> _Work required_
Below are the records; count the lines that include the string "word" and give only that number.
----
-- ==== Sys2Proof/Machine/Num.lean ====
section
/-! DEFINITION. Exact values and their rounding: dyadic numbers m x 2^e, the special values, round to nearest even into a
binary format (05_number_formats, 07_accumulation_and_rounding). -/

namespace Sys2Proof.Machine

open Sys2Proof

/-- A value on the numeric paths. `lost` is a value that depends on an uncorrectable byte (R371); `fin m e` is m x 2^e with
m not 0; the sign of zero is kept (R163). -/
inductive Val where
  | nan
  | lost
  | inf (neg : Bool)
  | zero (neg : Bool)
  | fin (m e : Int)
  deriving DecidableEq, Repr

/-- A finite value from m x 2^e; zero is +0. -/
def Val.of (m e : Int) : Val := if m = 0 then .zero false else .fin m e

/-- An integer as a value. -/
def Val.ofInt (m : Int) : Val := Val.of m 0

/-- Whether a value is a number other than infinity. -/
def Val.finite : Val → Bool
  | .zero _ => true
  | .fin _ _ => true
  | _ => false

/-- Whether a value is a zero. -/
def Val.isZero : Val → Bool
  | .zero _ => true
  | _ => false

/-- The sign of a value; NaN counts as positive. -/
def Val.neg? : Val → Bool
  | .inf n => n
  | .zero n => n
  | .fin m _ => decide (m < 0)
  | _ => false

/-- The value with its sign inverted. -/
def Val.negate : Val → Val
  | .inf n => .inf !n
  | .zero n => .zero !n
  | .fin m e => .fin (-m) e
  | v => v

/-- The magnitude. -/
def Val.abs : Val → Val
  | .inf _ => .inf false
  | .zero _ => .zero false
  | .fin m e => .fin m.natAbs e
  | v => v

/-- The significand, 0 for a zero and for the special values. -/
def Val.sig : Val → Int
  | .fin m _ => m
  | _ => 0

/-- The exponent, 0 for a zero and for the special values. -/
def Val.exp : Val → Int
  | .fin _ e => e
  | _ => 0

/-- The significand at exponent `q`, exact when q is at most the value's exponent. -/
def Val.sigAt (v : Val) (q : Int) : Int := v.sig * 2 ^ (v.exp - q).toNat

/-- The product of two values (R173). -/
def Val.mul : Val → Val → Val
  | .lost, _ => .lost
  | _, .lost => .lost
  | .nan, _ => .nan
  | _, .nan => .nan
  | .inf _, .zero _ => .nan
  | .zero _, .inf _ => .nan
  | .inf a, b => .inf (a != b.neg?)
  | a, .inf b => .inf (a.neg? != b)
  | .zero a, b => .zero (a != b.neg?)
  | a, .zero b => .zero (a.neg? != b)
  | .fin m e, .fin n f => .fin (m * n) (e + f)

/-- The exact sum of two values; a sum of zeros is −0 only when both are (R163, R174). -/
def Val.add : Val → Val → Val
  | .lost, _ => .lost
  | _, .lost => .lost
  | .nan, _ => .nan
  | _, .nan => .nan
  | .inf a, .inf b => if a = b then .inf a else .nan
  | .inf a, _ => .inf a
  | _, .inf b => .inf b
  | .zero a, .zero b => .zero (a && b)
  | .zero _, v => v
  | v, .zero _ => v
  | .fin m e, .fin n f => Val.of (m * 2 ^ (e - min e f).toNat + n * 2 ^ (f - min e f).toNat) (min e f)

/-- The exact difference. -/
def Val.sub (a b : Val) : Val := a.add b.negate

/-- The value times 2^k. -/
def Val.scale (k : Int) : Val → Val
  | .fin m e => .fin m (e + k)
  | v => v

/-- Whether one finite value is less than another. -/
def Val.ltFin (a b : Val) : Bool := decide (a.sigAt (min a.exp b.exp) < b.sigAt (min a.exp b.exp))

/-- The order of the extended real line, −0 equal to +0; false with a NaN. -/
def Val.lt : Val → Val → Bool
  | .nan, _ => false
  | _, .nan => false
  | .lost, _ => false
  | _, .lost => false
  | .inf a, .inf b => a && !b
  | .inf a, _ => a
  | _, .inf b => !b
  | a, b => Val.ltFin a b

/-- Equality of the extended real line; false with a NaN. -/
def Val.eqv (a b : Val) : Bool :=
  match a, b with
  | .nan, _ => false
  | _, .nan => false
  | .lost, _ => false
  | _, .lost => false
  | a, b => !Val.lt a b && !Val.lt b a

/-- Base-2 logarithm of a positive number, rounded down. -/
def log2 (n : Nat) : Nat := Nat.log2 n

/-- m x 2^e / 2^q rounded to the nearest integer, ties to even. -/
def rneShift (m : Nat) (e q : Int) : Nat :=
  if q ≤ e then m * 2 ^ (e - q).toNat
  else
    let d := 2 ^ (q - e).toNat
    let n := m / d
    let r := m % d
    if d < 2 * r ∨ (2 * r = d ∧ n % 2 = 1) then n + 1 else n

/-- A value times 2^k rounded to the nearest integer, ties to even; 0 for a special value. -/
def Val.rneInt (v : Val) (k : Int) : Int :=
  match v with
  | .fin m e => if m < 0 then -(rneShift m.natAbs (e + k) 0 : Int) else (rneShift m.natAbs (e + k) 0 : Int)
  | _ => 0

/-- A binary floating-point format: exponent and mantissa bits, bias, the largest finite value as significand and exponent,
whether it has infinities and NaN (R117). -/
structure FloatFmt where
  ebits : Nat
  mbits : Nat
  bias : Nat
  maxSig : Nat
  maxExp : Int
  hasInf : Bool
  hasNan : Bool
  deriving DecidableEq, Repr

/-- IEEE 754 binary32. -/
def fp32 : FloatFmt := ⟨8, 23, 127, 2 ^ 24 - 1, 104, true, true⟩
/-- bfloat16. -/
def bf16 : FloatFmt := ⟨8, 7, 127, 255, 120, true, true⟩
/-- IEEE 754 binary16. -/
def fp16 : FloatFmt := ⟨5, 10, 15, 2047, 5, true, true⟩
/-- E5M2: largest finite 57,344. -/
def e5m2 : FloatFmt := ⟨5, 2, 15, 7, 13, true, true⟩
/-- E4M3: largest finite 448, one NaN code, no infinities. -/
def e4m3 : FloatFmt := ⟨4, 3, 7, 7, 6, false, true⟩
/-- E3M2: largest finite 28. -/
def e3m2 : FloatFmt := ⟨3, 2, 3, 7, 2, false, false⟩
/-- E2M3: largest finite 7.5. -/
def e2m3 : FloatFmt := ⟨2, 3, 1, 15, -1, false, false⟩
/-- E2M1: largest finite 6. -/
def e2m1 : FloatFmt := ⟨2, 1, 1, 3, 1, false, false⟩

/-- Total bits of a format. -/
def FloatFmt.width (f : FloatFmt) : Nat := 1 + f.ebits + f.mbits

/-- The largest finite value. -/
def FloatFmt.maxVal (f : FloatFmt) : Val := .fin f.maxSig f.maxExp

/-- The least exponent of a unit in the last place: that of the subnormals. -/
def FloatFmt.qmin (f : FloatFmt) : Int := 1 - (f.bias : Int) - f.mbits

/-- The exponent of a unit in the last place of a value near m x 2^e. -/
def FloatFmt.quantum (f : FloatFmt) (m : Nat) (e : Int) : Int := max ((log2 m : Int) + e - (f.mbits : Int)) f.qmin

/-- Round to nearest even with unlimited exponent range upwards, the sign kept (R129, "without a limit"). -/
def FloatFmt.round (f : FloatFmt) (v : Val) : Val :=
  match v with
  | .fin m e =>
    let q := f.quantum m.natAbs e
    let n := rneShift m.natAbs e q
    if n = 0 then .zero (decide (m < 0)) else .fin (if m < 0 then -(n : Int) else n) q
  | v => v

/-- Whether a finite value lies beyond the largest finite value of a format. -/
def FloatFmt.beyond (f : FloatFmt) (v : Val) : Bool := Val.ltFin f.maxVal v.abs

/-- Round to nearest even with overflow to infinity (R164). -/
def FloatFmt.rne (f : FloatFmt) (v : Val) : Val :=
  match f.round v with
  | .fin m e => if f.beyond (.fin m e) then .inf (decide (m < 0)) else .fin m e
  | w => w

/-- Round to nearest even, clamped to the largest finite value: rne_sat of R129. -/
def FloatFmt.rneSat (f : FloatFmt) (v : Val) : Val :=
  match f.round v with
  | .fin m e =>
    if f.beyond (.fin m e) then (if m < 0 then f.maxVal.negate else f.maxVal) else .fin m e
  | w => w

/-- The code of a value representable in the format; infinities and NaN as the format has them. -/
def FloatFmt.encode (f : FloatFmt) (v : Val) : Nat :=
  let top := 2 ^ (f.ebits + f.mbits)
  match v with
  | .zero n => if n then top else 0
  | .inf n => (if n then top else 0) + (2 ^ f.ebits - 1) * 2 ^ f.mbits
  | .fin m e =>
    let a := m.natAbs
    let q := f.quantum a e
    let n := rneShift a e q
    let code := if n < 2 ^ f.mbits then n else ((q - f.qmin + 1).toNat) * 2 ^ f.mbits + (n - 2 ^ f.mbits)
    (if m < 0 then top else 0) + code
  | _ => if f.ebits = 4 then 0x7F else (2 ^ f.ebits - 1) * 2 ^ f.mbits + 2 ^ (f.mbits - 1)

/-- The value of a code (R117). -/
def FloatFmt.decode (f : FloatFmt) (code : Nat) : Val :=
  let n := bit code (f.ebits + f.mbits)
  let x := bits code (f.ebits + f.mbits - 1) f.mbits
  let m := code % 2 ^ f.mbits
  if f.hasInf && x = 2 ^ f.ebits - 1 then (if m = 0 then .inf n else .nan)
  else if f.hasNan && !f.hasInf && x = 2 ^ f.ebits - 1 && m = 2 ^ f.mbits - 1 then .nan
  else if x = 0 then (if m = 0 then .zero n else .fin (if n then -(m : Int) else m) f.qmin)
  else
    let s := 2 ^ f.mbits + m
    .fin (if n then -(s : Int) else s) (f.qmin + (x : Int) - 1)

/-- The value a binary32 word holds. -/
def f32 (w : Nat) : Val := fp32.decode w

/-- The binary32 word of a value already rounded; NaN is 0x7FC0_0000 (R174). -/
def toF32 (v : Val) : Nat := fp32.encode v

/-- The exact quotient of two finite values with b not 0, to far beyond any format's precision, with its remainder kept as a
sticky last bit, so that rounding it once rounds the exact quotient. -/
def Val.quot (a b : Val) : Val :=
  let n := a.sig.natAbs * 2 ^ (400 + log2 b.sig.natAbs)
  let q := n / b.sig.natAbs
  let s := if n % b.sig.natAbs = 0 then 2 * q else 2 * q + 1
  let e := a.exp - b.exp - 400 - (log2 b.sig.natAbs : Int) - 1
  if a.isZero then .zero (a.neg? != b.neg?) else .fin (if a.neg? != b.neg? then -(s : Int) else s) e

/-- The exact quotient with the special values of IEEE 754, to be rounded once. -/
def Val.div : Val → Val → Val
  | .lost, _ => .lost
  | _, .lost => .lost
  | .nan, _ => .nan
  | _, .nan => .nan
  | .inf _, .inf _ => .nan
  | .inf a, b => .inf (a != b.neg?)
  | a, .inf b => .zero (a.neg? != b)
  | .zero _, .zero _ => .nan
  | .zero a, b => .zero (a != b.neg?)
  | a, .zero b => .inf (a.neg? != b)
  | a, b => Val.quot a b

/-- Integer square root, rounded down, by bisection on `fuel` bits. -/
def isqrt (n : Nat) : Nat → Nat → Nat
  | 0, acc => acc
  | fuel + 1, acc => if (acc + 2 ^ fuel) * (acc + 2 ^ fuel) ≤ n then isqrt n fuel (acc + 2 ^ fuel) else isqrt n fuel acc

/-- The square root of a positive value with a sticky last bit. -/
def Val.root (v : Val) : Val :=
  let odd := v.exp % 2 = 1
  let n := v.sig.natAbs * (if odd then 2 else 1) * 2 ^ 200
  let e := if odd then (v.exp - 1) / 2 else v.exp / 2
  let r := isqrt n (log2 n / 2 + 1) 0
  .fin (if r * r = n then 2 * r else 2 * r + 1) (e - 100 - 1)

/-- The square root with the special values of IEEE 754, to be rounded once. -/
def Val.sqrt : Val → Val
  | .fin m e => if m < 0 then .nan else Val.root (.fin m e)
  | .inf n => if n then .nan else .inf false
  | v => v

/-- Binary32 sum, product, difference, quotient and square root, each rounded once to nearest even. -/
def fadd (a b : Val) : Val := fp32.rne (a.add b)
/-- Binary32 difference. -/
def fsub (a b : Val) : Val := fp32.rne (a.sub b)
/-- Binary32 product. -/
def fmul (a b : Val) : Val := fp32.rne (a.mul b)
/-- Binary32 quotient. -/
def fdiv (a b : Val) : Val := fp32.rne (a.div b)
/-- Binary32 square root. -/
def fsqrt (a : Val) : Val := fp32.rne a.sqrt

/-- The least n with c x 2^n at or above v, for positive values: ceil_log2(v / c) of R129. -/
def ceilLog2Ratio (v c : Val) : Int :=
  let n := (log2 v.sig.natAbs : Int) + v.exp - (log2 c.sig.natAbs : Int) - c.exp
  if Val.ltFin (c.scale (n - 1)) v then (if Val.ltFin (c.scale n) v then n + 1 else n) else n - 1

/-- A value clamped between two integers. -/
def clampInt (x lo hi : Int) : Int := max lo (min hi x)

end Sys2Proof.Machine
end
----
> _Answer to this problem_
2